Genetic Variance in Depressive Phenotypes Found to Vary by Sex

Patricia Pelufo Silveira, MD, PhD, associate professor at the Department of Psychiatry at McGill University in Montreal, Canada, discusses the results of her recent study that found that the genetic variance associated with depressive phenotypes are different between men and women.

"A sex-specific genome-wide association study of depression phenotypes in UK Biobank" was recently published in the journal Molecular Psychiatry. 

In Part 1 of this interview, Dr Silveira discusses the inspiration for the study, methods, and the most significant findings.

Stay tuned for part 2.

Editor's Note: Answers have been lightly edited for clarity. 

Patricia Pelufo Silveira, MD, PhD, is an associate professor at the Department of Psychiatry at McGill University in Montreal, Canada. Dr Silveira obtained an MD (2001) and specialized in pediatrics (2002-2006). She received a MSc (2004) and a PhD (2007) in neurosciences from the Universidade Federal do Rio Grande do Sul (UFRGS), Brazil. She also completed a postdoctoral fellowship (2007–2009) in Dr Meaney´s Lab at the Douglas Institute. Before joining McGill and returning to the Douglas Institute in 2016, Dr Silveira was an assistant professor in the UFRGS Pediatrics Department (2009-2016) and led the externally funded lab, the DOHaD Porto Alegre group.
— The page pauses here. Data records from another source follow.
-- ==== Sys2Proof/Laws/Exec.lean ====
section
/-! SUPPORT. What an instruction can do, said once: every next state of `exec` has one of eleven shapes, each
with the conditions under which it arises. -/

namespace Sys2Proof.Machine

/-- The shapes of a next state `t` of instruction `i` in state `s`. -/
inductive NextShape (i : Instr) (s t : State) : Prop
  /-- One register receives a value: arithmetic, byte swaps, 64-bit immediates. -/
  | register (c : BitVec 3) (d : Reg) (v : Word) (hc : i.opcodeClass = c) (hm : c ≠ 2 ∧ c ≠ 3 ∧ c ≠ 5 ∧ c ≠ 6)
      (hd : i.destination = some d) (hw : s.Writable d) (ht : t = (s.setReg d v).advance i.slots)
  /-- Only `pc` changes, to a valid target or to the next slot: the jumps. -/
  | jump (c : BitVec 3) (k : Nat) (hc : i.opcodeClass = c) (hm : c = 5 ∨ c = 6) (hk : s.isStart k = true ∨ k = s.pc + 1)
      (h1 : ∀ imm, i ≠ .callHelper imm) (h2 : ∀ imm, i ≠ .callBtf imm) (h3 : ∀ imm, i ≠ .callLocal imm) (h4 : i ≠ .exit)
      (ht : t = { s with pc := k })
  /-- One register receives a value that depends on memory: the loads. -/
  | load (ea : Word) (n : AccessSize) (d : Reg) (v : Word) (hc : i.opcodeClass = 1) (hs : i.slots = 1)
      (hd : i.destination = some d) (hw : s.Writable d) (ht : t = ((s.afterLoad ea n).setReg d v).advance 1)
  /-- Admitted bytes of memory are written: the stores. -/
  | store (c : BitVec 3) (ea : Word) (n : AccessSize) (v : Word) (hc : i.opcodeClass = c) (hm : c = 2 ∨ c = 3)
      (hs : i.slots = 1) (ha : s.admits ea n .write = true) (ht : t = (s.store ea n v).advance 1)
  /-- Admitted bytes are read and written: the atomics without FETCH. -/
  | modify (ea : Word) (n : AccessSize) (v : Word) (hc : i.opcodeClass = 3) (hs : i.slots = 1)
      (ha : s.admits ea n .atomic = true) (ht : t = ((s.afterLoad ea n).store ea n v).advance 1)
  /-- As `modify`, and the source register receives a value: the atomics with FETCH. -/
  | fetch (ea : Word) (n : AccessSize) (v : Word) (d : Reg) (w : Word) (hc : i.opcodeClass = 3) (hs : i.slots = 1)
      (ha : s.admits ea n .atomic = true) (hd : i.destination = some d) (hw : s.Writable d)
      (ht : t = (((s.afterLoad ea n).store ea n v).setReg d w).advance 1)
  /-- As `modify` or with memory as it was, and r0 receives a value: compare and exchange. -/
  | exchange (ea : Word) (n : AccessSize) (v : Word) (w : Word) (stores : Bool) (hc : i.opcodeClass = 3) (hs : i.slots = 1)
      (ha : s.admits ea n .atomic = true) (hi : ∃ d r off, i = .atomicCmpxchg32 d r off ∨ i = .atomicCmpxchg64 d r off)
      (ht : t = ((if stores then (s.afterLoad ea n).store ea n v else s.afterLoad ea n).setReg 0 w).advance 1)
  /-- A program-local function starts. -/
  | call (imm : Word32) (k : Nat) (hi : i = .callLocal imm) (hd : s.frames.length < s.params.maxCallDepth)
      (hk : s.isStart k = true) (ht : t = s.enterFunction k)
  /-- A helper has returned. -/
  | helper (k : HelperKind) (imm : Word32) (v : Word) (ws : List (Word × Byte))
      (hi : i = .callHelper imm ∨ i = .callBtf imm)
      (ht : t = s.drawSnapshot.helperReturn v ws ∨ t = (s.drawSnapshot.drawHelper k imm).helperReturn v ws)
  /-- The run has ended. -/
  | done (v : Word) (hi : i = .exit) (hf : s.frames = []) (ht : t = { s with result := some v })
  /-- A program-local function has returned. -/
  | return (f : Frame) (rest : List Frame) (hi : i = .exit) (hf : s.frames = f :: rest) (ht : t = s.returnTo f rest)

section

variable (i : Instr) (s t : State)

theorem NextShape.of_branch (c : BitVec 3) (taken : Bool) (off : BitVec 16) (hc : i.opcodeClass = c) (hm : c = 5 ∨ c = 6)
    (h1 : ∀ imm, i ≠ .callHelper imm) (h2 : ∀ imm, i ≠ .callBtf imm) (h3 : ∀ imm, i ≠ .callLocal imm) (h4 : i ≠ .exit)
    (h : branch taken off s = .ok t) : NextShape i s t := by
  rcases (branch_eq_ok _ _ _ _).1 h with ⟨_, h⟩ | ⟨_, h⟩
  · obtain ⟨_, hk, ht⟩ := (s.jump_eq_ok _ _).1 h
    exact .jump c _ hc hm (.inl hk) h1 h2 h3 h4 ht
  · exact .jump c _ hc hm (.inr rfl) h1 h2 h3 h4 h

theorem NextShape.of_alu64Imm (c : BitVec 3) (f : Word → Word → Word) (d : Reg) (imm : Word32) (hc : i.opcodeClass = c)
    (hm : c ≠ 2 ∧ c ≠ 3 ∧ c ≠ 5 ∧ c ≠ 6) (hd : i.destination = some d) (hs : i.slots = 1)
    (h : commit (alu64Imm f d imm s) = .next t) : NextShape i s t := by
  obtain ⟨hw, _, _, ht⟩ := (alu64Imm_eq_ok _ _ _ _ _).1 ((commit_eq_next _ _).1 h)
  exact .register c d _ hc hm hd hw (hs ▸ ht)

theorem NextShape.of_alu64Reg (c : BitVec 3) (f : Word → Word → Word) (d r : Reg) (hc : i.opcodeClass = c)
    (hm : c ≠ 2 ∧ c ≠ 3 ∧ c ≠ 5 ∧ c ≠ 6) (hd : i.destination = some d) (hs : i.slots = 1)
    (h : commit (alu64Reg f d r s) = .next t) : NextShape i s t := by
  obtain ⟨hw, _, _, _, _, ht⟩ := (alu64Reg_eq_ok _ _ _ _ _).1 ((commit_eq_next _ _).1 h)
  exact .register c d _ hc hm hd hw (hs ▸ ht)

theorem NextShape.of_alu32Imm (c : BitVec 3) (f : Word32 → Word32 → Word32) (d : Reg) (imm : Word32) (hc : i.opcodeClass = c)
    (hm : c ≠ 2 ∧ c ≠ 3 ∧ c ≠ 5 ∧ c ≠ 6) (hd : i.destination = some d) (hs : i.slots = 1)
    (h : commit (alu32Imm f d imm s) = .next t) : NextShape i s t := by
  obtain ⟨hw, _, _, ht⟩ := (alu32Imm_eq_ok _ _ _ _ _).1 ((commit_eq_next _ _).1 h)
  exact .register c d _ hc hm hd hw (hs ▸ ht)

theorem NextShape.of_alu32Reg (c : BitVec 3) (f : Word32 → Word32 → Word32) (d r : Reg) (hc : i.opcodeClass = c)
    (hm : c ≠ 2 ∧ c ≠ 3 ∧ c ≠ 5 ∧ c ≠ 6) (hd : i.destination = some d) (hs : i.slots = 1)
    (h : commit (alu32Reg f d r s) = .next t) : NextShape i s t := by
  obtain ⟨hw, _, _, _, _, ht⟩ := (alu32Reg_eq_ok _ _ _ _ _).1 ((commit_eq_next _ _).1 h)
  exact .register c d _ hc hm hd hw (hs ▸ ht)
A pediatrician and neuroscientist with extensive research, teaching and clinical experiences, Dr Silveira has also shown significant leadership in preparing tomorrow’s research leaders, supervising over 30 PhD and MSc students and mentoring several post-doctoral fellows.

Dr Silveira’s research focuses on how perinatal and early-childhood environments can shape and modulate both health and disease across the lifespan, into old age. Her aim is to identify genetic/epigenetic markers that interact with environmental adversities in childhood, modifying endophenotypes (impulsivity, sensitivity to reward, food choices) that ultimately affect healthy growth and neurodevelopment, increasing an individual’s risk for developing chronic diseases and mental illnesses across their lifespan.

Read the Transcript:

Patricia Silveira, MD, PhD: My name is Patricia Pelufo Silveira. I'm an associate professor at the department of psychiatry at McGill University here in Montreal, Canada. And my lab is focused on gene-environment interactions and how early life adversity or stress influences the risk for disease in the long term. We work a lot with genetics data, functional genomics, but also with the environment and early life adverse.

Evi Arthur, DepressionCare 360: What led you and your colleagues to investigate depression phenotypes?

Dr Silveira: Depression is a highly prevalent condition in the population. It has a high morbidity and also associated mortality. Depression is also a condition that is difficult to prevent and to treat. Therefore, there is a lot to be researched and understood and learned about depression.

Arthur: Why did you feel it was important to specify by sex?

Dr Silveira: We were motivated by these large differences between men and women regarding the prevalence of depression, but also the clinical presentation of the depressive symptoms that can vary a lot between men and women. And there are even differences in terms of response to antidepressant treatment between men and women. So our idea was that if we had a better understanding of the biological mechanisms related to these differences that we see in the clinic, this could help us better manage the disease for both men and women. That was the intention with this study. It was really to go to specifically look for sex differences there.

Arthur: Could you briefly describe the study method?

Dr Silveira: We performed a genome-wide association study that is also called the GWAS. And in this study, the genetic background of individuals that have and don't have depressive symptoms, and that don't have a condition or trait. So we compare the genetic background between these two groups, and this way we can identify which variants are more prevalent in the group of affected individuals, and therefore we can characterize the genetic background associated with the risk for depressive phenotypes. The difference in this current study is that we did the analysis separately by sex. So separately men and women, while usually these analyses are done with the two sexes combined.

Arthur: What were your most significant findings from this study?

Dr Silveira: As we expected, the genetic variance associated with depressive phenotypes are different between men and women. There are also some commonalities. For example, the genetic background linked to depressive symptoms is correlated with the genetic background linked to other psychopathologies like schizophrenia, bipolar disorder, neuroticism, and insomnia in both male and female GWASs. However, the genetic background linked with depression was correlated with metabolic features like waist circumference and triglyceride levels only in females. This is in agreement with the clinical features of depression where we see more of these metabolic problems in patients with depression that are women, so women that have depressive symptoms.